___ Records for the task

/-- Settles O39: the pop and the return take the value that the push left, and add to `SP` what it took away. -/
theorem stackRoundTrips : Obligations.StackRoundTrips := by
  refine ⟨fun s p q hw hhigh hlow _ hdma => ?_, fun s nn hw hhigh hlow _ hdma => ?_⟩
  · have hvalue : (pushPair p s.gb).popValue = s.gb.r16stk p := GameBoy.popValue_push16 hw hhigh hlow hdma _
    refine ⟨_, _, congrFun (exec_pushRR p) s, congrFun (exec_popRR q) _, ?_, ?_⟩
    · rw [← hvalue]
      exact popPair_r16stk q _
    · calc (popPair q (pushPair p s.gb)).sp = s.gb.sp - 2 + 2 := by rw [popPair_sp, pushPair_sp]
        _ = s.gb.sp := sub_add_cancel _ _
  · have hvalue : (call nn s.gb).popValue = s.gb.pc := GameBoy.popValue_push16 hw hhigh hlow hdma _
    refine ⟨{ s with gb := call nn s.gb }, { s with gb := returnAlways (call nn s.gb) }, rfl, rfl, call_sp nn s.gb,
      fun slot => ⟨?_, ?_⟩, rfl, hvalue, ?_⟩
    · exact GameBoy.memRead_push16_high hw hhigh hlow hdma s.gb.pc slot
    · exact GameBoy.memRead_push16_low hw hlow s.gb.pc slot
    · calc (returnAlways (call nn s.gb)).sp = s.gb.sp - 2 + 2 := congrArg (· + 2) (call_sp nn s.gb)
        _ = s.gb.sp := sub_add_cancel _ _

end Sys2Proof.Machine
end

section
/-! SUPPORT. Proofs: the exact sums and differences of the 8-bit ALU (O41), the bitwise operations (O42) and the operand forms (O40). -/

namespace Sys2Proof.Machine

/-! ## Carries and borrows -/

/-- A sum of two digits and a carry is its last digit and its carry out. -/
theorem mod_add_carry {s m : Nat} (h : s < 2 * m) : s % m + m * (decide (m ≤ s)).toNat = s := by
  by_cases hm : m ≤ s
  · have hlow : s % m = s - m := by rw [Nat.mod_eq_sub_mod hm, Nat.mod_eq_of_lt (by omega)]
    simp only [hm, decide_true, Bool.toNat_true, hlow]
    omega
  · simp [hm, Nat.mod_eq_of_lt (Nat.lt_of_not_le hm)]

/-- A difference is a sum read backwards: the borrow is the carry out of the difference and what was taken away. -/
theorem add_eq_add_borrow {d s a m : Nat} (h : d + s < 2 * m) (hd : d < m) (hmod : (d + s) % m = a) :
    d + s = a + m * (decide (a < s)).toNat := by
  have hsum := mod_add_carry h
  rw [hmod] at hsum
  have hborrow : m ≤ d + s ↔ a < s := by
    by_cases hm : m ≤ d + s
    · simp only [hm, decide_true, Bool.toNat_true] at hsum
      omega
    · simp only [hm, decide_false, Bool.toNat_false] at hsum
      omega
  rw [← hsum, decide_eq_decide.mpr hborrow]

theorem adc8_byte_exact (a v : Byte) (c : Bool) :
    (adc8 a v c).1.toNat + 256 * (adc8 a v c).2.c.toNat = a.toNat + v.toNat + c.toNat := by
  have hc := c.toNat_le
  exact mod_add_carry (m := 256) (by omega)

theorem adc8_nibble_exact (a v : Byte) (c : Bool) :
    (adc8 a v c).1.toNat % 16 + 16 * (adc8 a v c).2.h.toNat = a.toNat % 16 + v.toNat % 16 + c.toNat := by
  have hc := c.toNat_le
  have hlow : (adc8 a v c).1.toNat % 16 = (a.toNat % 16 + v.toNat % 16 + c.toNat) % 16 := by
    simp only [adc8, BitVec.toNat_ofNat]
    omega
  rw [hlow]
  exact mod_add_carry (m := 16) (by omega)

theorem sbc8_toNat_mod (a v : Byte) (c : Bool) : ((sbc8 a v c).1.toNat + (v.toNat + c.toNat)) % 256 = a.toNat := by
  have hc := c.toNat_le
  simp only [sbc8, BitVec.toNat_sub, BitVec.toNat_ofNat]
  omega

______

**Problem details**
When the entries above are retyped, each line must stay exactly as it is.

**Task answer**
/-- Settles O39: the pop and the return take the value that the push left, and add to `SP` what it took away. -/
theorem stackRoundTrips : Obligations.StackRoundTrips := by
  refine ⟨fun s p q hw hhigh hlow _ hdma => ?_, fun s nn hw hhigh hlow _ hdma => ?_⟩
  · have hvalue : (pushPair p s.gb).popValue = s.gb.r16stk p := GameBoy.popValue_push16 hw hhigh hlow hdma _
    refine ⟨_, _, congrFun (exec_pushRR p) s, congrFun (exec_popRR q) _, ?_, ?_⟩
    · rw [← hvalue]
      exact popPair_r16stk q _
    · calc (popPair q (pushPair p s.gb)).sp = s.gb.sp - 2 + 2 := by rw [popPair_sp, pushPair_sp]
        _ = s.gb.sp := sub_add_cancel _ _
  · have hvalue : (call nn s.gb).popValue = s.gb.pc := GameBoy.popValue_push16 hw hhigh hlow hdma _
    refine ⟨{ s with gb := call nn s.gb }, { s with gb := returnAlways (call nn s.gb) }, rfl, rfl, call_sp nn s.gb,
      fun slot => ⟨?_, ?_⟩, rfl, hvalue, ?_⟩
    · exact GameBoy.memRead_push16_high hw hhigh hlow hdma s.gb.pc slot
    · exact GameBoy.memRead_push16_low hw hlow s.gb.pc slot
    · calc (returnAlways (call nn s.gb)).sp = s.gb.sp - 2 + 2 := congrArg (· + 2) (call_sp nn s.gb)
        _ = s.gb.sp := sub_add_cancel _ _

end Sys2Proof.Machine
end

section
/-! SUPPORT. Proofs: the exact sums and differences of the 8-bit ALU (O41), the bitwise operations (O42) and the operand forms (O40). -/

namespace Sys2Proof.Machine

/-! ## Carries and borrows -/

/-- A sum of two digits and a carry is its last digit and its carry out. -/
theorem mod_add_carry {s m : Nat} (h : s < 2 * m) : s % m + m * (decide (m ≤ s)).toNat = s := by
  by_cases hm : m ≤ s
  · have hlow : s % m = s - m := by rw [Nat.mod_eq_sub_mod hm, Nat.mod_eq_of_lt (by omega)]
    simp only [hm, decide_true, Bool.toNat_true, hlow]
    omega
  · simp [hm, Nat.mod_eq_of_lt (Nat.lt_of_not_le hm)]

/-- A difference is a sum read backwards: the borrow is the carry out of the difference and what was taken away. -/
theorem add_eq_add_borrow {d s a m : Nat} (h : d + s < 2 * m) (hd : d < m) (hmod : (d + s) % m = a) :
    d + s = a + m * (decide (a < s)).toNat := by
  have hsum := mod_add_carry h
  rw [hmod] at hsum
  have hborrow : m ≤ d + s ↔ a < s := by
    by_cases hm : m ≤ d + s
    · simp only [hm, decide_true, Bool.toNat_true] at hsum
      omega
    · simp only [hm, decide_false, Bool.toNat_false] at hsum
      omega
  rw [← hsum, decide_eq_decide.mpr hborrow]

theorem adc8_byte_exact (a v : Byte) (c : Bool) :
    (adc8 a v c).1.toNat + 256 * (adc8 a v c).2.c.toNat = a.toNat + v.toNat + c.toNat := by
  have hc := c.toNat_le
  exact mod_add_carry (m := 256) (by omega)

theorem adc8_nibble_exact (a v : Byte) (c : Bool) :
    (adc8 a v c).1.toNat % 16 + 16 * (adc8 a v c).2.h.toNat = a.toNat % 16 + v.toNat % 16 + c.toNat := by
  have hc := c.toNat_le
  have hlow : (adc8 a v c).1.toNat % 16 = (a.toNat % 16 + v.toNat % 16 + c.toNat) % 16 := by
    simp only [adc8, BitVec.toNat_ofNat]
    omega
  rw [hlow]
  exact mod_add_carry (m := 16) (by omega)

theorem sbc8_toNat_mod (a v : Byte) (c : Bool) : ((sbc8 a v c).1.toNat + (v.toNat + c.toNat)) % 256 = a.toNat := by
  have hc := c.toNat_le
  simp only [sbc8, BitVec.toNat_sub, BitVec.toNat_ofNat]
  omega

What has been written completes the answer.